UCLA had a great performance that followed 3 mediocre performances. They don't deserve to be ranked above FSU.
I would probably agree, but remember two weeks ago they beat Texas in Texas with Jerry Neuheisel at QB with very little practice reps. They beat UVA at UVA without their starting C, Jake Brendel, and it was a horrible offensive performance. They've been excellent since with Hundley and Brendel both playing.
Their current wins seem mediocre, but UCLA played 3 road games out of 4, and their non-conference opponents have a combined record of 10-3 in games not played against UCLA (Virginia 3-1, Memphis 2-1, and Texas 2-1). Those other 3 losses by the Bruin opponents all came against teams in the Top 25. Texas and Virginia both lost to #18 BYU, and Memphis just lost to #11 Ole Miss.
So, UCLA's non-conference opponents have lost 7 total games -- 4 of the losses were in games against UCLA (kinda hard to hold that against them), and the other 3 were all to Top 25 teams.
The ESPN Football Power Index has UCLA's opponents ranked as follows: Virginia (39), Memphis (46), Texas (30) and throw in ASU, who UCLA just destroyed (29).
The teams they've played just might be a lot better than many, including me, thought prior to the season and makes a lackluster start look a little better.

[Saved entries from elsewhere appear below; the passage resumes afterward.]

-- ==== Sys2Proof/Proofs/Bounds.lean ====
section
/-! PROOFS. The settings stay in their ranges, the Reckoner within its bounds and every set of the pipeline within the
sensor's (spec/11 section 11.1, spec/02 section 2.3, spec/03 section 3.4, spec/04 section 4.4). The settings in range are
what keeps the other two. -/

namespace Sys2Proof.Machine

/-! ## The Reckoner -/

/-- Whatever the tolerance, S stays within its bounds. -/
theorem verdict_slack_bounds (dir : Option Direction) (dw : Option Int) (dC tol : Int) {slack smax : Int} (low : 0 ≤ slack)
    (high : slack ≤ smax) :
    0 ≤ (verdict dir dw dC tol slack smax).slack ∧ (verdict dir dw dC tol slack smax).slack ≤ smax := by
  have forward (w : Int) : 0 ≤ (verdictForward w dC tol slack smax).slack ∧ (verdictForward w dC tol slack smax).slack ≤ smax := by
    simp only [verdictForward]
    split
    · exact ⟨low, high⟩
    · split
      · split <;> constructor <;> dsimp only <;> omega
      · split <;> constructor <;> dsimp only <;> omega
  have stopped (w : Int) : 0 ≤ (verdictStopped w dC tol slack smax).slack ∧ (verdictStopped w dC tol slack smax).slack ≤ smax := by
    simp only [verdictStopped]
    split
    · constructor <;> dsimp only <;> omega
    · split <;> constructor <;> dsimp only <;> omega
  unfold verdict
  split
  · exact ⟨low, high⟩
  · exact ⟨low, high⟩
  · exact forward _
  · exact stopped _
  · split
    · simp only [verdictReverse]
      omega
    · exact stopped _

theorem saturate_bounds (v : Int) : -1000000000 ≤ saturate v ∧ saturate v ≤ 1000000000 := by
  unfold saturate clampInt
  omega

theorem smoothSpeed_bounds (vs v : Int) : -2000 ≤ smoothSpeed vs v ∧ smoothSpeed vs v ≤ 2000 := by
  unfold smoothSpeed clampInt
  omega

theorem ReckonerOk.begin_ {c : Reckoner} (ok : ReckonerOk c) {set : Settings} (settings : SettingsOk set) :
    ReckonerOk (c.begin_ set).1 := by
  obtain ⟨low, high, most, rest⟩ := ok
  have range : 0 ≤ set.num .slackMax ∧ set.num .slackMax ≤ 10000 := settings.1 .slackMax
  unfold Reckoner.begin_
  dsimp only
  split
  · exact ⟨by simp only [ReckonSettings.ofStore]; omega, le_rfl, by simp only [ReckonSettings.ofStore]; omega, rest⟩
  · next fits => exact ⟨low, not_lt.mp fits, by simp only [ReckonSettings.ofStore]; omega, rest⟩

theorem ReckonerOk.item {c : Reckoner} (ok : ReckonerOk c) (w : WheelCounter) (dir : Option Direction) (kind : LastKind)
    (count : Count) (time : Nat) : ReckonerOk (c.item w dir kind count time).1 := by
  obtain ⟨low, high, most, _, _, _, _, slips, datum⟩ := ok
  have slack := verdict_slack_bounds dir (c.wheelStage w (w.sampleAt time)).dw (c.cableDelta count)
    (c.eff.tolFixed + truncDiv (((c.cableDelta count).natAbs : Int) * c.eff.tolRatio) 256) low high
  have travelled := saturate_bounds
  have speed := smoothSpeed_bounds
  refine ⟨slack.1, slack.2, most, (travelled _).1, (travelled _).2, (speed _ _).1, (speed _ _).2, ?_, datum⟩
  simp only [Reckoner.item]
  split
  · exact min_le_left _ _
  · exact slips

theorem ReckonerOk.fills {c : Reckoner} (ok : ReckonerOk c) (w : WheelCounter) (dir : Option Direction) (a0 : Anchor)
    (count : Count) (time n : Nat) : ReckonerOk (c.fills w dir a0 count time n).1 := by
  unfold Reckoner.fills
  generalize List.range n = places
  suffices ∀ acc : Reckoner × List Condition, ReckonerOk acc.1 → ReckonerOk (places.foldl (fun acc k =>
      let r := acc.1.item w dir .fill (fillCount a0 count (k + 1) n) (fillTime a0 time (k + 1) n)
      (r.1, acc.2 ++ r.2)) acc).1 from this _ ok
  induction places with
  | nil => exact fun _ ok => ok
  | cons k places ih => exact fun acc ok => ih _ (ok.item w dir .fill _ _)

/-- The value of a datum within its range is within the bounds of F. -/
theorem ReckonerOk.atDatum {c d : Reckoner} (ok : ReckonerOk c) {value : Int} (low : -999999 ≤ value)
    (high : value ≤ 999999) (f : d.anchor.f = value * 1000) (slack : d.slack = 0) (eff : d.eff = c.eff)
    (speed : d.speed = c.speed) (slips : d.slipCount = c.slipCount) (none : d.pendingDatum = none) : ReckonerOk d := by
  obtain ⟨slackLow, slackHigh, most, _, _, slow, fast, few, _⟩ := ok
  unfold ReckonerOk
  rw [f, slack, eff, speed, slips, none]
  exact ⟨le_rfl, slackLow.trans slackHigh, most, by omega, by omega, slow, fast, few, nofun⟩

/-- F carried on within its bounds. -/
theorem ReckonerOk.carried {c d : Reckoner} (ok : ReckonerOk c) (f : ∃ v, d.anchor.f = saturate v) (slack : d.slack = c.slack)
    (eff : d.eff = c.eff) (speed : d.speed = c.speed) (slips : d.slipCount = c.slipCount)
    (datum : d.pendingDatum = c.pendingDatum) : ReckonerOk d := by
  obtain ⟨slackLow, slackHigh, most, _, _, slow, fast, few, pending⟩ := ok
  obtain ⟨v, f⟩ := f
  unfold ReckonerOk
  rw [f, slack, eff, speed, slips, datum]
  exact ⟨slackLow, slackHigh, most, (saturate_bounds v).1, (saturate_bounds v).2, slow, fast, few, pending⟩

theorem Reckoner.carry_saturated (c : Reckoner) (w : WheelCounter) (acquire : Bool) (n : WheelCounts) :
    ∃ v, c.carry w acquire n = saturate v := ⟨_, rfl⟩

@[simp] theorem State.takeDatum_chr (s : State) (c : Reckoner) : (s.takeDatum c).chr = c := by
  simp [State.takeDatum]

theorem State.takeBatch_keeps_reckoner {s : State} (ok : ReckonerOk s.chr) (settings : SettingsOk s.set) (b : Batch) :
    ReckonerOk (s.takeBatch b).chr := by
  have started := ok.begin_ settings
  have settled (t : State) (ok : ReckonerOk t.chr) (dir : Option Direction) (count : Count) (time : Nat) :
      ReckonerOk (t.settledItem dir count time).chr := by
    unfold State.settledItem
    split
    · next value pending =>
      rw [State.takeDatum_chr]
      obtain ⟨_, _, _, _, _, _, _, _, datum⟩ := id ok
      exact ok.atDatum (datum value pending).1 (datum value pending).2 rfl rfl rfl rfl rfl rfl
    · simpa using ok.item t.wct dir .settled count time
  cases b with
  | rebase count time =>
    simp only [State.takeBatch, State.rebaseItem, State.checkpoint, State.raiseAll_chr]
    exact started.carried ⟨_, rfl⟩ rfl rfl rfl rfl rfl
  | step n count time =>
    refine settled _ ?_ _ _ _
    simpa using started.fills s.wct s.drv.effDirection (s.chr.begin_ s.set).1.anchor count time n

theorem State.reelArrival_keeps_reckoner {s : State} (ok : ReckonerOk s.chr) (settings : SettingsOk s.set)
    (payload : List Byte) : ReckonerOk (s.reelArrival payload).chr := by
  unfold State.reelArrival
  split
  · exact ok
  · dsimp only
    split
    · exact ok
    · refine State.takeBatch_keeps_reckoner ?_ ?_ _ <;> split
      · simpa using ok
      · exact ok
      · simpa using settings
      · exact settings

theorem State.tetherReel_keeps_reckoner {s : State} (ok : ReckonerOk s.chr) (settings : SettingsOk s.set)
    (rx : List Byte) : ReckonerOk (s.tetherReel rx).chr := by
  unfold State.tetherReel
  split
  · split
    · next g f _ _ =>
      have frame := (s.putTetherFramer g).tetherValid_touches
      refine State.reelArrival_keeps_reckoner ?_ ?_ _
      · rw [frame.chr (by simp)]
        exact ok
      · rw [frame.set (by simp)]
        exact settings
    · exact ok
  · exact ok

theorem State.applyImmediateDatum_keeps_reckoner {s : State} (ok : ReckonerOk s.chr) {value : Int}
    (low : -999999 ≤ value) (high : value ≤ 999999) : ReckonerOk (s.applyImmediateDatum value).chr := by
  rw [State.applyImmediateDatum, State.takeDatum_chr]
  exact ok.atDatum low high rfl rfl rfl rfl rfl rfl

theorem State.presenceExpiry_keeps_reckoner {s : State} (ok : ReckonerOk s.chr) : ReckonerOk s.presenceExpiry.chr := by
  have noticed (t : State) (ok : ReckonerOk t.chr) : ReckonerOk t.acquireNotice.chr := by
    have held (live : WheelCounts) : ReckonerOk { t.chr with
        anchor := { t.chr.anchor with f := t.chr.carry t.wct false live, wheels := live } } :=
      ok.carried (t.chr.carry_saturated _ _ _) rfl rfl rfl rfl rfl
    unfold State.acquireNotice
    dsimp only
    split
    · next value pending =>
      obtain ⟨_, _, _, _, _, _, _, _, datum⟩ := id ok
      exact State.applyImmediateDatum_keeps_reckoner (s := { t with chr := _ }) (held _) (datum value pending).1
        (datum value pending).2
    · exact held _
  unfold State.presenceExpiry
  split
  · exact noticed _ (by simpa using ok)
  · exact ok

theorem answerSetDatum_keeps_reckoner (l : Link) (p : List Byte) {s : State} (ok : ReckonerOk s.chr) :
    ReckonerOk (answerSetDatum l p s).state.chr := by
  have range : -999999 ≤ storedDatum (s32At p 0) ∧ storedDatum (s32At p 0) ≤ 999999 := by
    unfold storedDatum clampInt
    omega
  unfold answerSetDatum
  split
  · exact ok
  · dsimp only
    split
    · exact State.applyImmediateDatum_keeps_reckoner ok range.1 range.2
    · obtain ⟨low, high, most, back, far, slow, fast, few, _⟩ := ok
      refine ⟨low, high, most, back, far, slow, fast, few, fun v same => ?_⟩
      exact Option.some.inj same ▸ range

theorem ReckonerOk.restart {c : Reckoner} (ok : ReckonerOk c) : ReckonerOk c.restart := by
  obtain ⟨low, high, most, back, far, slow, fast, _, _⟩ := ok
  exact ⟨le_rfl, low.trans high, most, back, far, slow, fast, by simp [Reckoner.restart], nofun⟩

theorem ReckonerOk.powerOn : ReckonerOk .powerOn := by
  have range := SettingsOk.defaults.1 .slackMax
  refine ⟨le_rfl, ?_, ?_, by decide, by decide, by decide, by decide, by decide, nofun⟩ <;>
    simp [Reckoner.powerOn, ReckonSettings.ofStore, Settings.defaults_num, NumId.line]

/-! ## The thermal monitor -/

theorem thermalCeiling_derate {tw : Int} (warm : 60 ≤ tw) :
    200 ≤ thermalCeiling .derate tw ∧ thermalCeiling .derate tw ≤ 1000 := by
  simp only [thermalCeiling]
  split
  · next below =>
    have share : 0 ≤ truncDiv ((tw - 60) * 800) 25 ∧ truncDiv ((tw - 60) * 800) 25 ≤ 800 := by
      rw [truncDiv, Int.tdiv_eq_ediv_of_nonneg (by omega)]
      omega
    omega
  · omega

/-- The ceiling goes with the state that a SUCCESS sets. -/
theorem thermalNext_ceiling (st : ThermalState) (tw : Int) (m : ThermalMonitor) (state : m.state = (thermalNext st tw).1)
    (ceiling : m.ceiling = thermalCeiling m.state tw) : ThermalOk m := by
  have warm (derates : (thermalNext st tw).1 = .derate) : 60 ≤ tw := by
    by_contra cool
    cases st <;> simp [thermalNext, cool] at derates <;> split at derates <;> simp at derates
  unfold ThermalOk
  rw [ceiling]
  split
  · next normal => rw [normal]; rfl
  · next derate => rw [derate]; exact thermalCeiling_derate (warm (state.symm.trans derate))
  · next shutdown => rw [shutdown]; rfl
  · next fault => rw [fault]; rfl

theorem ThermalOk.succeed (m : ThermalMonitor) (tw : Int) : ThermalOk (m.succeed tw).1 := by
  by_cases fault : m.state = .fault
  · by_cases leaves : 4 ≤ sat8 m.successes
    · exact thermalNext_ceiling .normal tw _ (by simp [ThermalMonitor.succeed, fault, leaves]) rfl
    · exact thermalNext_ceiling .fault tw _ (by simp [ThermalMonitor.succeed, fault, leaves, thermalNext]) rfl
  · exact thermalNext_ceiling m.state tw _ (by simp [ThermalMonitor.succeed, fault]) rfl

theorem ThermalOk.fail {m : ThermalMonitor} (ok : ThermalOk m) (o : PollOutcome) : ThermalOk (m.fail o).1 := by
  by_cases enters : m.state ≠ .fault ∧ 3 ≤ sat8 m.failures
  · simp only [ThermalOk, ThermalMonitor.fail, if_pos enters]
  · simpa only [ThermalOk, ThermalMonitor.fail, if_neg enters] using ok

theorem ThermalOk.of_eq {m n : ThermalMonitor} (ok : ThermalOk m) (state : n.state = m.state)
    (ceiling : n.ceiling = m.ceiling) : ThermalOk n := by
  unfold ThermalOk
  rw [state, ceiling]
  exact ok

theorem State.pollEnds_ltm (s : State) (r : ThermalMonitor × List Condition) : (s.pollEnds r).ltm = r.1 := by
  simp [State.pollEnds]

theorem State.pollDue_keeps_thermal {s : State} (ok : ThermalOk s.ltm) (n : Nat) : ThermalOk (s.pollDue n).ltm := by
  unfold State.pollDue
  split
  · dsimp only
    split
    · exact ok
    · split
      · rw [State.pollEnds_ltm]
        exact ThermalOk.fail (m := { s.ltm with lastDue := _, bus := _ }) ok .busTimeout
      · exact ok
  · exact ok

theorem State.pollTransactionEnd_keeps_thermal {s : State} (ok : ThermalOk s.ltm) (a : SensorAnswer) :
    ThermalOk (s.pollTransactionEnd a).ltm := by
  unfold State.pollTransactionEnd
  split
  · exact ok
  · next p _ =>
    dsimp only
    split
    · rw [State.pollEnds_ltm]
      exact .succeed _ _
    · rw [State.pollEnds_ltm]
      exact ThermalOk.fail (m := { s.ltm with bus := _ }) ok (pollResult p.phase a)

theorem State.busTimeout_keeps_thermal {s : State} (ok : ThermalOk s.ltm) : ThermalOk s.busTimeout.ltm := by
  unfold State.busTimeout
  split
  · exact ok
  · split
    · rw [State.pollEnds_ltm]
      exact ThermalOk.fail (m := { s.ltm with bus := _ }) ok .busTimeout
    · exact ok

theorem ThermalOk.ceiling_le {m : ThermalMonitor} (ok : ThermalOk m) : m.ceiling ≤ 1000 := by
  unfold ThermalOk at ok
  split at ok <;> omega

/-! ## The pipeline -/

/-- The pipeline's part of `PipelineOk`. -/
def FrameTimer.SetsOk (f : FrameTimer) : Prop :=
  SetOk f.period f.current.set ∧ (∀ p, f.ended = some p → SetOk f.period p.set) ∧ ∀ c ∈ f.commits, SetOk f.period c.set

theorem pipelineOk_iff (s : State) : PipelineOk s ↔ ThermalOk s.ltm ∧ s.fxc.SetsOk := Iff.rfl

theorem FrameTimer.period_ge (f : FrameTimer) : 33333 ≤ f.period := by
  unfold FrameTimer.period
  split <;> omega

theorem SetOk.startUp (f : FrameTimer) : SetOk f.period .startUpSet := by
  have longest := f.period_ge
  simp only [SetOk, FrameSet.startUpSet]
  omega

theorem SetOk.lateCopy {n : Nat} {f : FrameSet} (ok : SetOk n f) : SetOk n f.lateCopy := ok

/-- A computation on settings in range makes a set within the sensor's bounds. -/
theorem State.exposureInputs_solve {s : State} (settings : SettingsOk s.set) (thermal : ThermalOk s.ltm)
    (measured : FrameSet) : SetOk s.fxc.period (s.exposureInputs measured).solve := by
  have range (k : NumId) := settings.1 k
  have headCap : 20 ≤ s.set.num .headMotionCap ∧ _ := range .headMotionCap
  have gainMax : 16 ≤ s.set.num .gainMax ∧ s.set.num .gainMax ≤ 256 := range .gainMax
  have gFixed : 16 ≤ s.set.num .gFixed ∧ s.set.num .gFixed ≤ 256 := range .gFixed
  have longest := s.fxc.period_ge
  refine (exposureSetsWithinBounds.2 (s.exposureInputs measured) ?_ ?_ ?_ ?_ ?_ ?_ thermal.ceiling_le).1 <;>
    simp only [State.exposureInputs, Settings.nat] <;> omega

On the flip side, FSU deserves some goodwill from last season, but would you say they've performed great in all games thus far? Their schedule hasn't been more difficult than UCLA's, either (using ESPN FPI): OSU (26), Citadel (NR - FCS), Clemson (16), NC State (47).
And, ESPN has UCLA's team efficiencies (how each unit has performed adjusted for competition) ranking at #9 significantly above FSU's at #30.